→ THE PROBLEM
Set down every entry once more, character for character.

INFORMATION SHOWN Start Marker

-- ==== Sys2Proof/Laws/Search.lean ====
section
/-! SUPPORT. What the search loop can touch (44_search.md R127), and what every search leaves. -/

namespace Sys2Proof.Machine

/-- The traversal touches LFD, ROM_NO and the line and nothing else, and leaves the line released. -/
theorem State.traverse_frame (k : Nat) (lastZero : BitVec 7) (s : State) (h : s.line.owOe = false) :
    ∃ (m : BitVec 4) (R : Address) (l : Line),
      (State.traverse k lastZero s).2 = { s with lfd := m, romNo := R, line := l } ∧ l.owOe = false := by
  induction k generalizing lastZero s with
  | zero => exact ⟨s.lfd, s.romNo, s.line, rfl, h⟩
  | succ k ih =>
    cases hab : s.line.bus.read.1 && (s.line.readBit s.params).2.bus.read.1 with
    | true =>
      simp only [Bool.and_eq_true] at hab
      rw [State.traverse_abort s k lastZero hab.1 hab.2]
      exact ⟨s.lfd, s.romNo, _, rfl, Line.readBit_owOe _ _⟩
    | false =>
      rw [State.traverse_step s k lastZero rfl rfl rfl hab]
      refine ih _ _ ?_
      exact Line.writeBit_owOe _ _ _

/-- Everything a search can leave: the results, the three registers of the search state, ROM_NO and the line. -/
theorem exec_search_frame (s : State) {i : Instr} (hi : i ∈ [Instr.searchRom, .searchAlarm]) :
    ∃ (presence ok : Bool) (e : ErrCode) (a : BitVec 7) (m : BitVec 4) (z : Bool) (R : Address) (l : Line),
      exec i s = .next { s with
        flags := s.flags.result presence ok false false
        err := e
        seq := .idle
        ld := a
        lfd := m
        ldf := z
        romNo := R
        line := l } ∧
      (ok = true → e = .none) ∧ e ≠ .malformedInput ∧ (s.line.owOe = false → l.owOe = false) := by
  have key : ∀ c : Byte, (i, c) ∈ [(Instr.searchRom, s.params.cmdSearchRom), (Instr.searchAlarm, s.params.cmdSearchAlarm)] →
      ∃ (presence ok : Bool) (e : ErrCode) (a : BitVec 7) (m : BitVec 4) (z : Bool) (R : Address) (l : Line),
        exec i s = .next { s with
          flags := s.flags.result presence ok false false
          err := e
          seq := .idle
          ld := a
          lfd := m
          ldf := z
          romNo := R
          line := l } ∧
        (ok = true → e = .none) ∧ e ≠ .malformedInput ∧ (s.line.owOe = false → l.owOe = false) := by
    intro c hc
    rw [exec_search s hc]
    by_cases hz : s.ldf = true
    · rw [if_pos hz]
      exact ⟨false, false, .none, s.ld, s.lfd, s.ldf, s.romNo, s.line, rfl, fun _ => rfl, by decide, id⟩
    rw [if_neg hz]
    cases hp : s.line.bus.reset.1 with
    | false =>
      rw [if_neg Bool.false_ne_true]
      refine ⟨false, false, .busAbsent, 0, 0, false, s.romNo, s.opened.line, ?_, by simp, by decide, fun _ => s.opened_owOe⟩
      simp only [State.searchFailed, State.opened, hp]
      rfl
    | true =>
      rw [if_pos rfl]
      obtain ⟨m, R, l, h1, h2⟩ := State.traverse_frame 64 0
        (s.opened.onLine fun l => l.writeByte s.params c) (Line.writeByte_owOe _ _ _)
      have h1' : (s.searched c).2 = _ := h1
      cases hr : (s.searched c).1 with
      | none =>
        refine ⟨true, false, .searchAborted, 0, 0, false, R, l, ?_, by simp, by decide, fun _ => h2⟩
        simp only [h1']
        rw [State.opened_of_presence s hp]
        rfl
      | some z =>
        refine ⟨true, true, .none, z, m, s.ldf || decide (z = 0), R, l, ?_, fun _ => rfl, by decide, fun _ => h2⟩
        simp only [h1']
        rw [State.opened_of_presence s hp]
        rfl
  simp only [List.mem_cons, List.not_mem_nil, or_false] at hi
  rcases hi with rfl | rfl
  · exact key s.params.cmdSearchRom (by simp)
  · exact key s.params.cmdSearchAlarm (by simp)

end Sys2Proof.Machine
end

INFORMATION SHOWN End Marker

→ EXERCISE SOLUTION
-- ==== Sys2Proof/Laws/Search.lean ====
section
/-! SUPPORT. What the search loop can touch (44_search.md R127), and what every search leaves. -/

namespace Sys2Proof.Machine

/-- The traversal touches LFD, ROM_NO and the line and nothing else, and leaves the line released. -/
theorem State.traverse_frame (k : Nat) (lastZero : BitVec 7) (s : State) (h : s.line.owOe = false) :
    ∃ (m : BitVec 4) (R : Address) (l : Line),
      (State.traverse k lastZero s).2 = { s with lfd := m, romNo := R, line := l } ∧ l.owOe = false := by
  induction k generalizing lastZero s with
  | zero => exact ⟨s.lfd, s.romNo, s.line, rfl, h⟩
  | succ k ih =>
    cases hab : s.line.bus.read.1 && (s.line.readBit s.params).2.bus.read.1 with
    | true =>
      simp only [Bool.and_eq_true] at hab
      rw [State.traverse_abort s k lastZero hab.1 hab.2]
      exact ⟨s.lfd, s.romNo, _, rfl, Line.readBit_owOe _ _⟩
    | false =>
      rw [State.traverse_step s k lastZero rfl rfl rfl hab]
      refine ih _ _ ?_
      exact Line.writeBit_owOe _ _ _

/-- Everything a search can leave: the results, the three registers of the search state, ROM_NO and the line. -/
theorem exec_search_frame (s : State) {i : Instr} (hi : i ∈ [Instr.searchRom, .searchAlarm]) :
    ∃ (presence ok : Bool) (e : ErrCode) (a : BitVec 7) (m : BitVec 4) (z : Bool) (R : Address) (l : Line),
      exec i s = .next { s with
        flags := s.flags.result presence ok false false
        err := e
        seq := .idle
        ld := a
        lfd := m
        ldf := z
        romNo := R
        line := l } ∧
      (ok = true → e = .none) ∧ e ≠ .malformedInput ∧ (s.line.owOe = false → l.owOe = false) := by
  have key : ∀ c : Byte, (i, c) ∈ [(Instr.searchRom, s.params.cmdSearchRom), (Instr.searchAlarm, s.params.cmdSearchAlarm)] →
      ∃ (presence ok : Bool) (e : ErrCode) (a : BitVec 7) (m : BitVec 4) (z : Bool) (R : Address) (l : Line),
        exec i s = .next { s with
          flags := s.flags.result presence ok false false
          err := e
          seq := .idle
          ld := a
          lfd := m
          ldf := z
          romNo := R
          line := l } ∧
        (ok = true → e = .none) ∧ e ≠ .malformedInput ∧ (s.line.owOe = false → l.owOe = false) := by
    intro c hc
    rw [exec_search s hc]
    by_cases hz : s.ldf = true
    · rw [if_pos hz]
      exact ⟨false, false, .none, s.ld, s.lfd, s.ldf, s.romNo, s.line, rfl, fun _ => rfl, by decide, id⟩
    rw [if_neg hz]
    cases hp : s.line.bus.reset.1 with
    | false =>
      rw [if_neg Bool.false_ne_true]
      refine ⟨false, false, .busAbsent, 0, 0, false, s.romNo, s.opened.line, ?_, by simp, by decide, fun _ => s.opened_owOe⟩
      simp only [State.searchFailed, State.opened, hp]
      rfl
    | true =>
      rw [if_pos rfl]
      obtain ⟨m, R, l, h1, h2⟩ := State.traverse_frame 64 0
        (s.opened.onLine fun l => l.writeByte s.params c) (Line.writeByte_owOe _ _ _)
      have h1' : (s.searched c).2 = _ := h1
      cases hr : (s.searched c).1 with
      | none =>
        refine ⟨true, false, .searchAborted, 0, 0, false, R, l, ?_, by simp, by decide, fun _ => h2⟩
        simp only [h1']
        rw [State.opened_of_presence s hp]
        rfl
      | some z =>
        refine ⟨true, true, .none, z, m, s.ldf || decide (z = 0), R, l, ?_, fun _ => rfl, by decide, fun _ => h2⟩
        simp only [h1']
        rw [State.opened_of_presence s hp]
        rfl
  simp only [List.mem_cons, List.not_mem_nil, or_false] at hi
  rcases hi with rfl | rfl
  · exact key s.params.cmdSearchRom (by simp)
  · exact key s.params.cmdSearchAlarm (by simp)

end Sys2Proof.Machine
end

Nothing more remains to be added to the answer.